Don Jones

Tech | Career | Musings

The vendor community – Microsoft included – has done a horrible job of explaining what “private cloud” is supposed to mean. So horrible, in fact, that the term has become yet another hated marketing buzzword. But in reality, “private cloud” means something important, innovative, and disruptive.

It means the end of our users hating IT.

Unfortunately, as you’ll see by the end of this article, “private cloud” will take a long, long time to be truly implemented, because most companies lack mature-enough management to do so.

 

What is “private cloud,” then?

When the term was first launched, most people responded with something like, “so this is just the datacenter I’ve had all along, with some virtualization, right?” And from a technical perspective, they’re almost right. A private cloud-ish datacenter really doesn’t look a lot different, technically, from what you’ve got today. A private cloud datacenter almost, if not fully, virtualized. You’d have the ability to quickly move loads from host to host to accommodate workload changes. Most of you probably have something close to that.

The private cloud also has a lot of automation built in. When you need to spin up a new virtual machine to be a web server, or SQL Server, or domain controller, or whatever, you really just click a button. The infrastructure deploys the VM, finds a place for it to live, provisions the operating system, and so on. Zero manual effort. Some of you may be close to that, but most of you are miles away. Literally anything beyond filling out a single form (what kind of server, what will it be named, and so on) and clicking a button it too much work. In fact, if your stupidest, most entry-level tech can’t do the job, then it isn’t automated enough.
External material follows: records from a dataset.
-- ==== Sys2Proof/Machine/Sequencer.lean ====
section
/-! DEFINITION. Sequencers (chapter 02): commands and their tests (R56..R65, R547), the SEQ slot (R69..R72, R76, R77), broadcast
(R41, R55, R67, R268), the ends of a run (R61, R64, R66, R235, R366, R505) and the watchdog (R82). -/
namespace Sys2Proof.Machine

/-! ## Commands (R50, R52, R56, R57, R60, R482, R547) -/

/-- A command completes with a result and no other effect. -/
def seqResult (m : Massif) (r : SeqResult) (s : State) : State := modSeq m (fun q => { q with result := r }) s
/-- Why a command of the table is rejected before R547: the massif, a command in progress (a START that waits for R324 counts
as one: DESIGN CHOICE, log entry 45), the state. -/
def seqReject (s : State) (m : Massif) (accepts : SeqSt → Bool) (anyState : Bool) : Option SeqResult :=
  let k := (getMassif s m).state
  let q := getSeq s m
  if k == .resetting then some .busy
  else if k != .active then some .noMassif
  else if anyState then none
  else if q.state == .loading || q.state == .checking || q.startPend then some .busy
  else if !accepts q then some .badState
  else none
/-- LOAD (R51). -/
def seqLoad (m : Massif) (s : State) : State :=
  match seqReject s m (fun q => q.state == .idle || q.state == .halted) false with
  | some r => seqResult m r s
  | none =>
    match seqTests s m false true false with
    | some r => seqResult m r s
    | none => loadNext m (modSeq m (fun q => { q with
        prev := q.state, state := .loading, checked := false, loaded := 0, loadFault := false, loadBusy := false, loadOld := false
        loadGen := q.loadGen + 1 }) s)
/-- LOAD (R51). -/
def execLoad (m : Massif) (s : State) : Host.Outcome State Fault Refusal := whenAwake s (seqLoad m)
/-- LOAD_COMPLETE (R51): every bundle has been copied, or a condition of R51 has been met. -/
def execLoadComplete (m : Massif) (s : State) : Host.Outcome State Fault Refusal :=
  whenAwake s (modSeq m (fun q =>
    if q.state == .loading && (q.loadFault || q.loaded == q.loadCount.toNat) then
      { q with state := q.prev, result := if q.loadFault then .loadFault else .ok, loadBusy := false, loadOld := false }
    else q))
/-- CHECK (R78). -/
def seqCheck (m : Massif) (s : State) : State :=
  match seqReject s m (fun q => q.state == .idle || q.state == .halted) false with
  | some r => seqResult m r s
  | none =>
    match seqTests s m true false false with
    | some r => seqResult m r s
    | none => modSeq m (fun q => { q with prev := q.state, state := .checking }) s
/-- CHECK (R78). -/
def execCheck (m : Massif) (s : State) : Host.Outcome State Fault Refusal := whenAwake s (seqCheck m)
/-- START is accepted in IDLE, and in HALTED after PROGRAM_END or STOP (R60). -/
def startAccepts (q : SeqSt) : Bool :=
  q.state == .idle || (q.state == .halted && (q.haltCause == .programEnd || q.haltCause == .stop))
/-- START (R59); it waits for the acknowledgements of R324. -/
def seqStart (m : Massif) (s : State) : State :=
  match seqReject s m startAccepts false with
  | some r => seqResult m r s
  | none =>
    match seqTests s m true false true with
    | some r => seqResult m r s
    | none => startIfAcked m (modSeq m (fun q => { q with startPend := true }) s)
/-- START (R59). -/
def execStart (m : Massif) (s : State) : Host.Outcome State Fault Refusal := whenAwake s (seqStart m)
/-- STOP (R64). -/
def seqStop (m : Massif) (s : State) : State :=
  match seqReject s m (fun q => q.state == .running) false with
  | some r => seqResult m r s
  | none => modSeq m (fun q => { q with state := .stopping, result := .ok }) s
/-- STOP (R64). -/
def execStop (m : Massif) (s : State) : Host.Outcome State Fault Refusal := whenAwake s (seqStop m)

/-- The run ends: cache mode with it (R261). -/
def cacheEnd (m : Massif) (s : State) : State :=
  (massifCores s m).foldl (fun s c => modLedge c (fun l => { l with cacheActive := false }) s) s
/-- A load or check ends as under ABORT (R65). -/
def commandAbort (m : Massif) (s : State) : State :=
  let s := { s with tc := { s.tc with walks := s.tc.walks.map (fun k => { k with waiters := k.waiters.filter (fun w => w.1 != .load m) }) } }
  modSeq m (fun q => { q with state := q.prev, checked := false, result := .aborted, loadBusy := false, loadFault := false, loadOld := false }) s
/-- A run is abandoned (R55, R65, R82). -/
def runAbandon (m : Massif) (st : SeqState) (cause : HaltCause) (s : State) : State :=
  cacheEnd m (modSeq m (fun q => { q with state := st, haltCause := cause, hold := .ended }) s)
/-- What ABORT does in each state (R65). -/
def abortAct (m : Massif) (cause : HaltCause) (s : State) : State :=
  let q := getSeq s m
  if q.state == .loading || q.state == .checking then commandAbort m s
  else if q.state == .running || q.state == .stopping then runAbandon m .aborted cause s
  else s
/-- ABORT (R65). -/
def seqAbort (m : Massif) (s : State) : State :=
  match seqReject s m (fun _ => true) true with
  | some r => seqResult m r s
  | none =>
    let q := getSeq s m
    if q.state == .loading || q.state == .checking then commandAbort m s
    else seqResult m .ok (abortAct m .abort s)
/-- ABORT (R65). -/
def execAbort (m : Massif) (s : State) : Host.Outcome State Fault Refusal := whenAwake s (seqAbort m)
/-- BAD_CMD: a reserved code completes with BAD_CMD and has no other effect. -/
def execBadCmd (m : Massif) (s : State) : Host.Outcome State Fault Refusal := whenAwake s (seqResult m .badCmd)

/-! ## The SEQ slot (R69..R72, R93, R94) -/

/-- The end tests at a body's end, innermost first (R70): the next address, the loops open there, the counters. -/
def endTests (e : Nat) : List OpenLoop → Vector (BitVec 32) 4 → Nat × List OpenLoop × Vector (BitVec 32) 4
  | [], lcs => (e + 1, [], lcs)
  | l :: r, lcs =>
    if l.end_ = e then
      let i := (lcs.get l.n.toFin).toNat + 1
      if i < l.count then (l.start, l :: r, lcs.set l.n.toNat (BitVec.ofNat 32 i))
      else endTests e r (lcs.set l.n.toNat (BitVec.ofNat 32 l.count))
    else (e + 1, l :: r, lcs)
/-- The count N of a LOOP. -/
def loopCount (file : Vector (BitVec 64) 8) (a : LoopArgs) : Nat :=
  if a.src then (file.get (bitsAt a.cnt 0 3).toFin).toNat % 2 ^ 32 else a.cnt.toNat + 1
/-- A BRANCH's condition holds (R71). -/
def branchTaken (lcs : Vector (BitVec 32) 4) (file : Vector (BitVec 64) 8) (a : BranchArgs) (x : BitVec 23) : Bool :=
  let lc := (lcs.get (bitsAt a.sel 0 2).toFin).toNat
  let p := file.get a.sel.toFin
  let v := (branchImm a x).toNat
  match a.cond.toNat with
  | 0 => true
  | 1 => lc == v
  | 2 => lc != v
  | 3 => lc < v
  | 4 => v ≤ lc
  | 5 => p.getLsbD (bitsAt a.imm 0 6).toNat
  | 6 => !p.getLsbD (bitsAt a.imm 0 6).toNat
  | _ => p.toNat % 2 ^ 16 == v
/-- A BRANCH's offset (R94): extended, or OFS11 sign-extended. -/
def branchOfs (a : BranchArgs) : Option (BitVec 23) → Int
  | none => a.ofs.toInt
  | some x => (bitsAt x 8 15 ++ a.ofs).toInt
/-- Where the SEQ operation of the bundle at A leads: the next address, the open loops, the counters. -/
def seqNext (q : SeqSt) (op : SeqOp) (x : Option (BitVec 23)) : Nat × List OpenLoop × Vector (BitVec 32) 4 :=
  let a := q.fetchAddr.toNat
  match op with
  | .loop l =>
    let n := loopCount q.file l
    let e := a + loopLen l (x.getD 0)
    let lcs := q.lcs.set l.n.toNat 0
    if n = 0 then endTests e q.loops lcs else (a + 1, ⟨l.n, a + 1, e, n⟩ :: q.loops, lcs)
  | .branch b =>
    if branchTaken q.lcs q.file b (x.getD 0) then
      let t := ((a : Int) + branchOfs b x).toNat
      (t, q.loops.filter (fun l => l.start ≤ t && t ≤ l.end_), q.lcs)
    else endTests a q.loops q.lcs
  | .halt => (a, q.loops, q.lcs)
  | _ => endTests a q.loops q.lcs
You see, that automation is the key.

 

This is a Management Play

Once your dumbest technician can deploy new VMs, any user can technically do so. So the difference between “users deploy their own stuff” vs. “IT deploys it for them” becomes a matter of who’s authorized to do the task, not who’s capable of doing the task.

When you log into Azure and spin up a new VM instance, nobody at Azure checks to see if you’re authorized or not. They don’t open a help desk ticket and route it to someone for approval. Because they have your credit card on file, they know you’re approved to make the decision, and the VM spins up. Nobody else can do that with your account, unless you authorize them in advance. In other words, you, the CEO of your little world, get to designate who may make those decisions. The IT department – the folks working at Azure – don’t care.

That’s what private cloud means: moving the authorization-and-approval point from IT to the business. This is good for two reasons.

 

IT Shouldn’t Be a Gatekeeper anyway

When exactly did IT get signed up to be “gatekeeper” on stuff? Well, in the beginning, only we were capable of doing the job, and so it made sense to make us a sort of bottleneck to make sure resources weren’t being wasted, and that they were being set up properly. The company set rules, and we enforced them. The problem is, that turned us into the “Naysayers” a lot, which made us a speedbump or something to be circumnavigated. We spend a lot of our time policing the infrastructure, and it shouldn’t be our job.

The biggest problem with IT being the gatekeeper is that is allows the company to conveniently write us off as “overhead.” Because we’re enforcing the company’s business rules for technology, the company gets to be lazy about accounting for IT usage. The problem is that IT isn’t overhead. Everything we do should either directly support a revenue-generating business function, or itself generate revenue. But because we don’t make the revenue, and we spend all the money on blinky-light toys, we’re “overhead.”

 

That’s Why Private Cloud is a Management Play

In private cloud, IT doesn’t spend any money, and it doesn’t authorize anyone to do anything. Instead, the company authorizes people to make specific IT decisions on their own. Line workers might have zero authority; their boss might be able to order new laptops when needed. His boss might be able to spin up new web servers at need, and her boss might be able to order entire new infrastructure elements like an extranet for partner communications. They do all that (ideally, but this is a maturity step) through a self-service portal, which IT sets up to run automation in the background.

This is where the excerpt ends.